Compounds regulating sirtuin activity. Natural compounds that activate SIRT1 have been identified, providing further insights into sirtuin regulation (reviewed in Ref. 98). A small molecule screen in yeast revealed that several plant polyphenols, notably resveratrol, can induce Sir2 to deacetylate p53-based peptides in vitro, and treatment of Saccharomyces cerevisiae with these compounds increased lifespan9, although some doubt surrounds these results (Box 2). Resveratrol also increases SIRT1 activity and enhances mitochondrial function in mice41,42, protecting them from diet-induced obesity and improving exercise performance and resistance to cold41. When kept on a high-fat diet, resveratrol-treated mice also live longer42,99. Resveratrol improves mitochondrial activity and metabolic control in humans as well100. Interestingly, in humans, significantly lower resveratrol doses (200-fold lower than the doses given in mice) resulted in similar plasma resveratrol levels, AMP-activated protein kinase (AMPK) activation and physiological effects to those observed following resveratrol treatment in mice100. Several synthetic compounds have also been described that can activate SIRT1. The most potent of these is SRT1720 (Ref. 101), which, similarly to resveratrol, protects against diet-induced obesity by improving mitochondrial function40 and extends the lifespan of obese mice37.

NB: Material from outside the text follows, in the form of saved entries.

/-! ## setKeyState -/

@[simp] theorem State.setKeyState_gprs (b : Nat) (k : KeyState) : (s.setKeyState b k).gprs = s.gprs := rfl
@[simp] theorem State.setKeyState_crs (b : Nat) (k : KeyState) : (s.setKeyState b k).crs = s.crs := rfl
@[simp] theorem State.setKeyState_ars (b : Nat) (k : KeyState) : (s.setKeyState b k).ars = s.ars := rfl
@[simp] theorem State.setKeyState_psw (b : Nat) (k : KeyState) : (s.setKeyState b k).psw = s.psw := rfl
@[simp] theorem State.setKeyState_prefixReg (b : Nat) (k : KeyState) : (s.setKeyState b k).prefixReg = s.prefixReg := rfl
@[simp] theorem State.setKeyState_mem (b : Nat) (k : KeyState) : (s.setKeyState b k).mem = s.mem := rfl
@[simp] theorem State.setKeyState_keys (b : Nat) (k : KeyState) : (s.setKeyState b k).keys = Keys.write s.keys b k := rfl
@[simp] theorem State.setKeyState_tlb (b : Nat) (k : KeyState) : (s.setKeyState b k).tlb = s.tlb := rfl
@[simp] theorem State.setKeyState_asyncPending (b : Nat) (k : KeyState) : (s.setKeyState b k).asyncPending = s.asyncPending := rfl
@[simp] theorem State.setKeyState_installation (b : Nat) (k : KeyState) : (s.setKeyState b k).installation = s.installation := rfl
@[simp] theorem State.setKeyState_environment (b : Nat) (k : KeyState) : (s.setKeyState b k).environment = s.environment := rfl
@[simp] theorem State.setKeyState_interleaving (b : Nat) (k : KeyState) : (s.setKeyState b k).interleaving = s.interleaving := rfl
@[simp] theorem State.setKeyState_draws (b : Nat) (k : KeyState) : (s.setKeyState b k).draws = s.draws := rfl
@[simp] theorem State.setKeyState_newPswUntried (b : Nat) (k : KeyState) : (s.setKeyState b k).newPswUntried = s.newPswUntried := rfl

/-! ## setMem -/

@[simp] theorem State.setMem_gprs (m : List Host.Cell) : (s.setMem m).gprs = s.gprs := rfl
@[simp] theorem State.setMem_crs (m : List Host.Cell) : (s.setMem m).crs = s.crs := rfl
@[simp] theorem State.setMem_ars (m : List Host.Cell) : (s.setMem m).ars = s.ars := rfl
@[simp] theorem State.setMem_psw (m : List Host.Cell) : (s.setMem m).psw = s.psw := rfl
@[simp] theorem State.setMem_prefixReg (m : List Host.Cell) : (s.setMem m).prefixReg = s.prefixReg := rfl
@[simp] theorem State.setMem_mem (m : List Host.Cell) : (s.setMem m).mem = m := rfl
@[simp] theorem State.setMem_keys (m : List Host.Cell) : (s.setMem m).keys = s.keys := rfl
@[simp] theorem State.setMem_tlb (m : List Host.Cell) : (s.setMem m).tlb = s.tlb := rfl
@[simp] theorem State.setMem_asyncPending (m : List Host.Cell) : (s.setMem m).asyncPending = s.asyncPending := rfl
@[simp] theorem State.setMem_installation (m : List Host.Cell) : (s.setMem m).installation = s.installation := rfl
@[simp] theorem State.setMem_environment (m : List Host.Cell) : (s.setMem m).environment = s.environment := rfl
@[simp] theorem State.setMem_interleaving (m : List Host.Cell) : (s.setMem m).interleaving = s.interleaving := rfl
@[simp] theorem State.setMem_draws (m : List Host.Cell) : (s.setMem m).draws = s.draws := rfl
@[simp] theorem State.setMem_newPswUntried (m : List Host.Cell) : (s.setMem m).newPswUntried = s.newPswUntried := rfl

/-! ## drawn -/

@[simp] theorem State.drawn_gprs (n : Nat) : (s.drawn n).gprs = s.gprs := rfl
@[simp] theorem State.drawn_crs (n : Nat) : (s.drawn n).crs = s.crs := rfl
@[simp] theorem State.drawn_ars (n : Nat) : (s.drawn n).ars = s.ars := rfl
@[simp] theorem State.drawn_psw (n : Nat) : (s.drawn n).psw = s.psw := rfl
@[simp] theorem State.drawn_prefixReg (n : Nat) : (s.drawn n).prefixReg = s.prefixReg := rfl
@[simp] theorem State.drawn_mem (n : Nat) : (s.drawn n).mem = s.mem := rfl
@[simp] theorem State.drawn_keys (n : Nat) : (s.drawn n).keys = s.keys := rfl
@[simp] theorem State.drawn_tlb (n : Nat) : (s.drawn n).tlb = s.tlb := rfl
@[simp] theorem State.drawn_asyncPending (n : Nat) : (s.drawn n).asyncPending = s.asyncPending := rfl
@[simp] theorem State.drawn_installation (n : Nat) : (s.drawn n).installation = s.installation := rfl
@[simp] theorem State.drawn_environment (n : Nat) : (s.drawn n).environment = s.environment := rfl
@[simp] theorem State.drawn_interleaving (n : Nat) : (s.drawn n).interleaving = s.interleaving := rfl
@[simp] theorem State.drawn_draws (n : Nat) : (s.drawn n).draws = s.draws + n := rfl
@[simp] theorem State.drawn_newPswUntried (n : Nat) : (s.drawn n).newPswUntried = s.newPswUntried := rfl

Even though the physiological effects of resveratrol and SRT1720 are widely accepted, the mechanism by which they activate SIRT1 is unclear. Originally, these compounds were thought to directly activate SIRT1 by changing its enzymatic properties, lowering its Michaelis constant ( K m ) for both the protein substrate and NAD+ (Refs 9,101), but more recent reports contest these results38,39,102,103,104,105. Instead of activating SIRT1, resveratrol was shown to activate AMPK40,42, possibly through inhibition of OXPHOS106. Consistent with this, the effect of resveratrol was lost in AMPK-deficient mice38,104, although this does not necessarily demonstrate directionality of the AMPK–SIRT1 interaction. However, the same study showed that resveratrol increased the NAD+/NADH ratio in an AMPK-dependent manner, allowing downstream activation of sirtuins104 (Fig. 1). Similarly, established AMPK agonists, such as 5-aminoimidazole-4-carboxamide ribonucleotide (AICAR), increase NAD+ levels and activate SIRT1-dependent PGC1α deacetylation39, and time-course experiments revealed that AMPK activation by exercise or fasting precedes a rise in NAD+ levels and SIRT1 activation38.

Sirtuins in glucose metabolism

The maintenance of relatively constant blood glucose concentrations is essential to provide energy to tissues, most importantly for an uninterrupted glucose supply to the brain, which almost exclusively uses glucose as an energy source. Glucose levels are regulated through various processes, including intestinal glucose uptake, hepatic glucose output and glucose uptake, utilization and storage in peripheral tissues. The main regulating hormone is insulin, which promotes glucose uptake in peripheral tissues (muscle and WAT), glycolysis and storage of glucose as glycogen in the fed state. Glucagon counteracts the effect of insulin and stimulates hepatic glucose production during fasting. Sirtuins modulate a range of cellular processes involved in maintaining glucose homeostasis in tissues such as muscle, WAT, liver and pancreas (Figs 2a,b,3).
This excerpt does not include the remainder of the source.